February 22, 2007 Dennis Wayne Johnson, hall of fame basketball player, died. Johnson was born September 18, 1954 in Los Angeles, California. He played college basketball at Los Angeles Harbor College and Pepperdine University. He was selected by the Seattle Supersonics in the 1976 National Basketball Association Draft and was a five-time All-Star and nine-time All-Defensive Team member over his 15 season professional career. Johnson won NBA championships with the Supersonics in 1979 and the Boston Celtics in 1984 and 1986. He retired in 1990 and the Celtics retired his jersey number 3 in 1991. Johnson served as an assistant coach with various teams after retiring. He was posthumously inducted into the Naismith Memorial Basketball Hall of Fame in 2010.
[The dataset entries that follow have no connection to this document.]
/-- R78, R80, R81, R83, R84, R87, R88: the actions of HRN_CTRL as they begin, when no action is in progress: a full load stops acceptance and reads the host image or takes a store slot's; a partial reload holds what is accepted from then on; a STORE of a slot into itself is done; ERASE empties a slot; ABORT ends an action not yet applying; and a herd check reports every port whose dimension has an extent above 1. -/
def Obligations.LoaderActions : Prop :=
  ∀ (s : State) (src : RegSrc) (v : BitVec 32), s.power.porst = false →
    let source := v.toNat / 16 % 16
    let slot := v.toNat / 256 % 4
    let ended (t : State) (code last stopped : Nat) : Prop :=
      t.load = none ∧ t.flag Fld.HRN_STATUS_BUSY = false ∧ t.hrnPhase = 7 ∧ t.get Fld.HRN_STATUS_CODE = code ∧ t.get Fld.HRN_STATUS_LAST = last ∧ t.get Fld.HRN_STATUS_STOPPED = stopped
    let staging (t : State) (kind tag : Nat) : Prop := let n := min 4096 (s.get Fld.HRN_SRCLEN_LEN)
      (∃ l, t.load = some l ∧ l.kind = kind ∧ l.origin = .software ∧ l.source = 0 ∧ l.staged = 0 ∧ l.len = s.get Fld.HRN_SRCLEN_LEN ∧ l.reading = true) ∧
      t.flag Fld.HRN_STATUS_BUSY = true ∧ t.hrnPhase = 1 ∧ t.mem = s.mem ∧
      t.host.out = s.host.out ++ [.read tag (s.reg Reg.HRN_SRCADDR).toNat n] ∧ sfind t.host.reads tag = some ⟨.stage 0 n, (s.reg Reg.HRN_SRCADDR).toNat, n⟩
    let hostImage (tag : Nat) : Prop := source = 0 ∧ s.get Fld.HRN_SRCLEN_LEN ≠ 0 ∧ s.get Fld.HRN_SRCLEN_LEN % 64 = 0 ∧ s.get Fld.HRN_SRCLEN_LEN ≤ maxImage ∧
      s.hostOpen = true ∧ s.live = true ∧ s.host.reads.length < s.readLimit ∧ s.freeTag = some tag
    let copied (t : State) (kind : Nat) : Prop :=
      (∃ l, t.load = some l ∧ l.kind = kind ∧ l.origin = .software ∧ l.source = source) ∧ t.flag Fld.HRN_STATUS_BUSY = true ∧ t.hrnPhase = 2 ∧
      (∀ i, i < maxImage → t.rb (areaKey s.otherArea i) = s.rb (areaKey (source - 1) i)) ∧ BytesBut (areaKey s.otherArea 0) maxImage s t
    let storeImage : Prop := s.Canonical ∧ 0 < source ∧ source < 3 ∧ (s.slotState (source - 1)).1 = true
    (∀ tag, s.load = none → s.anyOutstanding = false → s.anyFlash = true → hostImage tag → Answers (exec (.fullLoad src v) s) fun t => t.acceptStop = true ∧ staging t 1 tag) ∧
    (s.load = none → s.anyOutstanding = false → s.anyFlash = true → storeImage → Answers (exec (.fullLoad src v) s) fun t => t.acceptStop = true ∧ copied t 1) ∧
    (∀ tag, s.load = none → s.anyFlash = true → hostImage tag → Answers (exec (.partialLoad src v) s) fun t => t.holdFrom = some (s.get Fld.JRN_NEXT_JSEQ) ∧ t.acceptStop = s.acceptStop ∧ staging t 2 tag) ∧
    (s.load = none → s.anyFlash = true → storeImage → Answers (exec (.partialLoad src v) s) fun t => t.holdFrom = some (s.get Fld.JRN_NEXT_JSEQ) ∧ t.acceptStop = s.acceptStop ∧ copied t 2) ∧
    (∀ tag, s.load = none → s.anyFlash = true → slot < 2 → hostImage tag → Answers (exec (.storeAction src v) s) fun t => t.acceptStop = s.acceptStop ∧ t.holdFrom = s.holdFrom ∧ staging t 3 tag) ∧
    (s.load = none → s.anyFlash = true → slot < 2 → source ≠ slot + 1 → storeImage → Answers (exec (.storeAction src v) s) fun t => t.acceptStop = s.acceptStop ∧ copied t 3) ∧
    (s.load = none → slot < 2 → source = slot + 1 → Answers (exec (.storeAction src v) s) fun t => ended t 0 3 7 ∧ t.mem = s.mem ∧ t.slotState slot = s.slotState slot) ∧
    (s.load = none → slot < 2 → s.anyFlash = true → Answers (exec (.erase src v) s) fun t =>
      ended t 0 6 7 ∧ t.slotState slot = (false, false, 0) ∧ (∀ i, i < maxImage → t.rb (areaKey slot i) = 0) ∧ BytesBut (areaKey slot 0) maxImage s t ∧
      t.get Fld.CAP_GEN_GEN = (s.get Fld.CAP_GEN_GEN + 2) % 2 ^ Fld.CAP_GEN_GEN.n) ∧
    (∀ l, s.load = some l → l.kind < 16 → s.hrnPhase < 4 → l.origin = .software → Answers (exec (.abort src v) s) fun t =>
      ended t 0x21 l.kind s.hrnPhase ∧ t.mem = s.mem ∧ (l.kind = 2 → t.holdFrom = none) ∧ (l.kind = 1 → t.acceptStop = decide (s.power.phase = .starting))) ∧
    (s.load = none → s.image.isSome = true → s.power.phase ≠ .starting → s.herdPorts.any (fun p => s.lnkState p == lnkTraining) = false →
      Answers (exec (.herdCheck (.request src v)) s) fun t =>
        ended t 0 5 7 ∧ t.herdValid = s.herdPorts.all (fun p => s.herdResult p == 1) ∧
        ∀ p, p < 6 → t.get Fld.HRN_HERD_PORTS / 16 ^ p % 16 = if p ∈ s.herdPorts then s.herdResult p else 0) ∧
    (s.load = none → s.image = none → Answers (exec (.herdCheck (.request src v)) s) fun t => ended t 0x23 5 0 ∧ t.herdValid = s.herdValid ∧ t.get Fld.HRN_HERD_PORTS = s.get Fld.HRN_HERD_PORTS) ∧
    (∀ l, s.load = some l → l.kind < 16 → s.hrnPhase = 6 → l.origin = .software → s.herdPorts.any (fun p => s.lnkState p == lnkTraining) = false → Answers (exec (.herdCheck .proceed) s) fun t =>
      ended t 0 l.kind 7 ∧ t.herdValid = s.herdPorts.all (fun p => s.herdResult p == 1))

/-- R73, R79, R80, R82, R84, R85, R88: how an action goes on: verification passes the image on, puts a STORE's into its slot, or ends with the code of the first fault; the image that is due is applied; a drain that takes too long is given up; and at cold start the best store slot is staged. -/
def Obligations.LoaderProgress : Prop :=
  ∀ (s : State) (l : LoadAct), let img := if l.source = 0 ∧ l.origin = .software then s.rbs (areaKey (s.loadArea l) 0) l.len else s.areaImage (s.loadArea l)
    let failed (t : State) (code stopped : Nat) : Prop :=
      t.load = none ∧ t.flag Fld.HRN_STATUS_BUSY = false ∧ t.hrnPhase = 7 ∧ t.get Fld.HRN_STATUS_CODE = code ∧ t.get Fld.HRN_STATUS_STOPPED = stopped ∧ t.mem = s.mem ∧ t.image = s.image ∧ t.sections = s.sections
    (s.load = some l → s.live = true → s.hrnPhase = 2 → l.origin = .software → Answers (exec (.verifying false) s) fun t => failed t 0x1E 2) ∧
    (∀ e, s.load = some l → s.live = true → s.hrnPhase = 2 → l.origin = .software → s.verify l.kind img.length img = some e → Answers (exec (.verifying true) s) fun t =>
      failed t e.code.num 2 ∧ t.flag Fld.HRN_ERRDET_ACTIVE = e.active) ∧
    (s.load = some l → s.live = true → s.hrnPhase = 2 → l.kind = 1 → s.verify 1 img.length img = none → Answers (exec (.verifying true) s) fun t =>
      t.hrnPhase = 3 ∧ t.load = some l ∧ RegsBut [Reg.HRN_STATUS] s t ∧ SameBut [.regs] s t) ∧
    (s.load = some l → s.live = true → s.hrnPhase = 2 → l.kind = 2 → s.verify 2 img.length img = none → Answers (exec (.verifying true) s) fun t =>
      t.hrnPhase = 3 ∧ t.load = some { l with types := (sectionsOf img).map (fun x => x.type) } ∧
      (let both := s.combined (s.areaImage s.activeArea) img
       (∀ i b, both[i]? = some b → t.rb (areaKey s.otherArea i) = b) ∧ BytesBut (areaKey s.otherArea 0) (max maxImage both.length) s t) ∧
      RegsBut [Reg.HRN_STATUS] s t ∧ SameBut [.regs, .mem, .poison, .load] s t) ∧
    (s.load = some l → s.live = true → s.hrnPhase = 2 → l.kind = 3 → l.origin = .software → l.slot < 2 → s.Canonical → s.verify 3 img.length img = none → Answers (exec (.verifying true) s) fun t =>
      let h := ImgHeader.ofBytes (s.rbs (areaKey s.otherArea 0) 64)
      t.load = none ∧ t.get Fld.HRN_STATUS_CODE = 0 ∧ t.get Fld.HRN_STATUS_LAST = 3 ∧ t.slotState l.slot = (true, decide (h.flags / 128 % 2 = 1), h.generation % 2 ^ Fld.HRN_STORE0_GENERATION.n) ∧
      (∀ i, i < maxImage → t.rb (areaKey l.slot i) = s.rb (areaKey s.otherArea i)) ∧ BytesBut (areaKey l.slot 0) maxImage s t ∧ t.image = s.image) ∧
    (s.load = some l → s.live = true → s.hrnPhase = 3 → l.due = true → l.kind = 1 → let bs := s.areaImage (s.loadArea l)
      s.repeatPhases (ImgHeader.ofBytes bs) (sectionsOf bs) = none → Answers (exec .harnessApply s) fun t =>
        t.image = some (ImgHeader.ofBytes bs) ∧ t.sections = sectionsOf bs ∧ t.hrnPhase = 5 ∧ t.herdValid = false ∧ t.power.phase = .starting ∧ t.power.ordering = true ∧ t.power.next = 0 ∧
        t.load = some l ∧ t.journal = s.journal) ∧
    (s.load = some l → s.live = true → s.hrnPhase = 3 → l.due = true → l.kind = 2 → s.drained = true → let bs := s.areaImage (s.loadArea l)
      Answers (exec .harnessApply s) fun t =>
        t.image = some (ImgHeader.ofBytes bs) ∧ t.sections = sectionsOf bs ∧ t.holdFrom = none ∧ t.load = none ∧ t.hrnPhase = 7 ∧ t.get Fld.HRN_STATUS_CODE = 0 ∧ t.journal = s.journal ∧ t.tileMap = s.tileMap) ∧
    (∀ e, s.load = some l → s.live = true → s.hrnPhase = 3 → l.due = true → l.kind = 1 → l.origin = .software → let bs := s.areaImage (s.loadArea l)
      s.repeatPhases (ImgHeader.ofBytes bs) (sectionsOf bs) = some e → Answers (exec .harnessApply s) fun t => failed t e.code.num 3) ∧
    (s.load = some l → s.live = true → l.kind = 2 → l.origin = .software → s.hrnPhase < 4 → s.drained = false → Answers (exec .prldTimeout s) fun t => failed t 0x1D s.hrnPhase ∧ t.holdFrom = none) ∧
    (∀ k r, s.power.flashStage = true → s.live = true → s.load = none → s.anyFlash = true → s.Canonical → s.autoSlots = k :: r → Answers (exec .autoload s) fun t =>
      (∃ l', t.load = some l' ∧ l'.kind = 1 ∧ l'.origin = .coldStart ∧ l'.source = k + 1 ∧ l'.alt = r.head?) ∧ t.hrnPhase = 2 ∧ t.flag Fld.HRN_STATUS_BUSY = true ∧ t.power.flashStage = false ∧
      ∀ i, i < maxImage → t.rb (areaKey s.otherArea i) = s.rb (areaKey k i)) ∧
    (s.power.flashStage = true → s.live = true → s.load = none → s.autoSlots = [] → Answers (exec .autoload s) fun t => t.load = none ∧ t.power.flashStage = false ∧ t.mem = s.mem)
February 22, 2008 Johnnie Rebecca Daniels Carr, civil rights activist, died. Carr was born January 26, 1911 in Montgomery, Alabama. She became politically active in the 1930s, raising money for the defense of the Scottsboro Boys, nine African American men falsely accused of raping two White women. She also joined the National Association of the Advancement of Colored People and served as secretary and youth director. Carr was actively involved in the 1955 Montgomery Bus Boycott and she and her husband filed a lawsuit to desegregate the public school system of Montgomery in 1964. A federal judge in Carr v. Montgomery County Board of Education ruled June 2, 1969 that the board had illegally operated a duel school system based on race and their son became one of the first 13 students to integrate the school system. Carr succeeded Rev. Martin Luther King, Jr. as president of the Montgomery Improvement Association in 1967 and held that position until her death. Johnnie R. Carr Middle School in Montgomery is named in her honor and her name is enshrined in the Ring of Genealogy at the Charles H. Wright Museum of African American History in Detroit, Michigan.